- Brief: Report every line of the records beneath this task that holds the string "nbits".

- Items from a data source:
___
-- ==== Sys2Proof/Decode.lean ====
section
/-! DEFINITION. The Instruction Codec of 30_encoding.md (ENCODE, DECODE, field pack and unpack), the engine's decode step
with its excess-bit check (R41, R52, R79), and the encoder of whole instructions. -/

namespace Sys2Proof

open Config

/-- The reading of the instruction word that the spec takes: right-justified fields (D1), a set excess bit faults (D2), bits
31:22 ignored (D3). -/
def decodeReading : DecodeReading := ⟨.low, .fault, .ignore⟩

/-! ### ENCODE and DECODE (R33 to R36) -/

/-- DECODE (R35): opcode `w[21:18]`, operand `w[17:0]`. -/
def codecDecode (w : Word) : Opcode × Operand := (w.extractLsb' 18 4, w.extractLsb' 0 18)

/-- ENCODE (R36): ten zero bits, then the opcode, then the operand. -/
def codecEncode (op : Opcode) (opd : Operand) : Word := 0#10 ++ (op ++ opd)

/-! ### Register numbers -/

/-- The register a 2-bit index names (R10, R42). -/
def Reg.ofBits (b : BitVec 2) : Reg :=
  match b.getLsbD 1, b.getLsbD 0 with
  | false, false => .r0
  | false, true => .r1
  | true, false => .r2
  | true, true => .r3

/-- The 2-bit index of a register (R10). -/
def Reg.bits : Reg → BitVec 2
  | .r0 => 0
  | .r1 => 1
  | .r2 => 2
  | .r3 => 3

/-! ### PACK and UNPACK of the formats (R37 to R40), on right-justified fields -/

/-- PACK_I (R37). -/
def packI (imm : Imm) (r : Reg) : Operand := imm ++ r.bits

/-- PACK_J (R38): `PACK_J(target) = target`. -/
def packJ (t : Addr) : Operand := t.setWidth 18

/-- PACK_R (R39). -/
def packR (ra rb rc : Reg) : Operand := 0#12 ++ (ra.bits ++ (rb.bits ++ rc.bits))

/-- PACK_M (R40). -/
def packM (a : Addr) (r : Reg) : Operand := 0#10 ++ (a ++ r.bits)

/-- Format I's immediate, operand bits 17:2. -/
def immField (f : Operand) : Imm := f.extractLsb' 2 16

/-- Format J's target, operand bits 4:0, as an address. -/
def targetField (f : Operand) : Addr := (f.extractLsb' 0 5).setWidth 6

/-- Format M's address, operand bits 7:2. -/
def addrField (f : Operand) : Addr := f.extractLsb' 2 6

/-- Format R's A, operand bits 5:4. -/
def raField (f : Operand) : Reg := .ofBits (f.extractLsb' 4 2)

/-- Format R's B, operand bits 3:2. -/
def rbField (f : Operand) : Reg := .ofBits (f.extractLsb' 2 2)

/-- The last register of formats I, R and M, operand bits 1:0. -/
def rcField (f : Operand) : Reg := .ofBits (f.extractLsb' 0 2)

/-- Field bits of formats R, J and M: 2+2+2, 5 and 6+2 (R38 to R40). -/
def widthR : Nat := 6
def widthJ : Nat := 5
def widthM : Nat := 8

/-! ### Justification and excess bits (R41, D1, D2) -/

/-- The operand with its `k` field bits brought to the right. -/
def alignFields (j : FieldJustify) (k : Nat) (opd : Operand) : Operand :=
  match j with
  | .low => opd
  | .high => opd >>> (18 - k)

/-- The operand from its right-justified fields: what `alignFields` undoes. -/
def placeFields (j : FieldJustify) (k : Nat) (f : Operand) : Operand :=
  match j with
  | .low => f
  | .high => f <<< (18 - k)

/-- The operand bits outside the `k` field bits; not zero exactly when one of them is set. -/
def excessOf (j : FieldJustify) (k : Nat) (opd : Operand) : Operand :=
  match j with
  | .low => opd >>> k
  | .high => opd <<< k

/-- Unpack an operand of a format with excess bits: reject it when one of them is set (R41, R79), else read its fields. -/
def unpackChecked (rd : DecodeReading) (k : Nat) (opd : Operand) (mk : Operand → Instr) : Except ExecutionError Instr :=
  if rd.excess = .fault ∧ excessOf rd.justify k opd ≠ 0 then .error .addressOutOfRange
  else .ok (mk (alignFields rd.justify k opd))

/-! ### The engine's decode step (R52) -/

/-- The opcode map of R43, read on the opcode's four bits as that table's binary column writes them. -/
def decodeFields (rd : DecodeReading) (op : Opcode) (opd : Operand) : Except ExecutionError Instr :=
  match op.getLsbD 3, op.getLsbD 2, op.getLsbD 1, op.getLsbD 0 with
  | false, false, false, false => .ok .nop
  | false, false, false, true => .ok (.ldi (immField opd) (rcField opd))
  | false, false, true, false => unpackChecked rd widthR opd fun f => .add (raField f) (rbField f) (rcField f)
  | false, false, true, true => unpackChecked rd widthR opd fun f => .sub (raField f) (rbField f) (rcField f)
  | false, true, false, false => .ok (.cmp (immField opd) (rcField opd))
  | false, true, false, true => unpackChecked rd widthJ opd fun f => .jmp (targetField f)
  | false, true, true, false => unpackChecked rd widthJ opd fun f => .jeq (targetField f)
  | false, true, true, true => unpackChecked rd widthJ opd fun f => .jgt (targetField f)
  | true, false, false, false => unpackChecked rd widthJ opd fun f => .jlt (targetField f)
  | true, false, false, true => unpackChecked rd widthM opd fun f => .sto (addrField f) (rcField f)
  | true, false, true, false => unpackChecked rd widthM opd fun f => .lod (addrField f) (rcField f)
  | true, false, true, true => .ok .rsv11
  | true, true, false, false => .ok .rsv12
  | true, true, false, true => .ok .rsv13
  | true, true, true, false => .ok .rsv14
  | true, true, true, true => .ok .hlt

/-- Decode under a reading of the parameters. HIGH_BITS = unrecognized makes every word of 2^22 or more a no-op (D3). -/
def decodeWith (rd : DecodeReading) (w : Word) : Except ExecutionError Instr :=
  if rd.high = .unrecognized ∧ w.extractLsb' 22 10 ≠ 0 then .ok .nop
  else decodeFields rd (codecDecode w).1 (codecDecode w).2

/-- The engine's decode step (R52): the instruction a fetched word encodes, or the exception it raises. Total on all 2^32
words. -/
def decode (w : Word) : Except ExecutionError Instr := decodeWith decodeReading w

/-! ### The encoder -/

/-- The opcode of an instruction (R43). -/
def Instr.opcode : Instr → Opcode
  | .nop => 0
  | .ldi _ _ => 1
  | .add _ _ _ => 2
  | .sub _ _ _ => 3
  | .cmp _ _ => 4
  | .jmp _ => 5
  | .jeq _ => 6
  | .jgt _ => 7
  | .jlt _ => 8
  | .sto _ _ => 9
  | .lod _ _ => 10
  | .rsv11 => 11
  | .rsv12 => 12
  | .rsv13 => 13
  | .rsv14 => 14
  | .hlt => 15

/-- The operand of an instruction (R37 to R40); format N's is written 0 (R44). -/
def Instr.operand (j : FieldJustify) : Instr → Operand
  | .nop => 0
  | .ldi imm rd => packI imm rd
  | .add ra rb rc => placeFields j widthR (packR ra rb rc)
  | .sub ra rb rc => placeFields j widthR (packR ra rb rc)
  | .cmp imm r => packI imm r
  | .jmp t => placeFields j widthJ (packJ t)
  | .jeq t => placeFields j widthJ (packJ t)
  | .jgt t => placeFields j widthJ (packJ t)
  | .jlt t => placeFields j widthJ (packJ t)
  | .sto a rs => placeFields j widthM (packM a rs)
  | .lod a rd => placeFields j widthM (packM a rd)
  | .rsv11 => 0
  | .rsv12 => 0
  | .rsv13 => 0
  | .rsv14 => 0
  | .hlt => 0

def encodeWith (j : FieldJustify) (i : Instr) : Word := codecEncode i.opcode (i.operand j)

/-- The word of an instruction, under the reading the spec takes. -/
def encode (i : Instr) : Word := encodeWith decodeReading.justify i

/-! ### The opcode table's numbering -/

/-- The 32-bit word whose low `nbits` bits are `w`'s and whose other bits are 0: an instruction of this machine is one word,
numbered as the table numbers it (R32, R4). -/
def tableWord (nbits w : Nat) : Word := BitVec.ofNat 32 (w % 2 ^ nbits)

def decodeTableWord (nbits w : Nat) : Option Instr :=
  match decode (tableWord nbits w) with
  | .ok i => some i
  | .error _ => none

end Sys2Proof
end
___
- Answer below:
/-- The 32-bit word whose low `nbits` bits are `w`'s and whose other bits are 0: an instruction of this machine is one word,
def tableWord (nbits w : Nat) : Word := BitVec.ofNat 32 (w % 2 ^ nbits)
def decodeTableWord (nbits w : Nat) : Option Instr :=
  match decode (tableWord nbits w) with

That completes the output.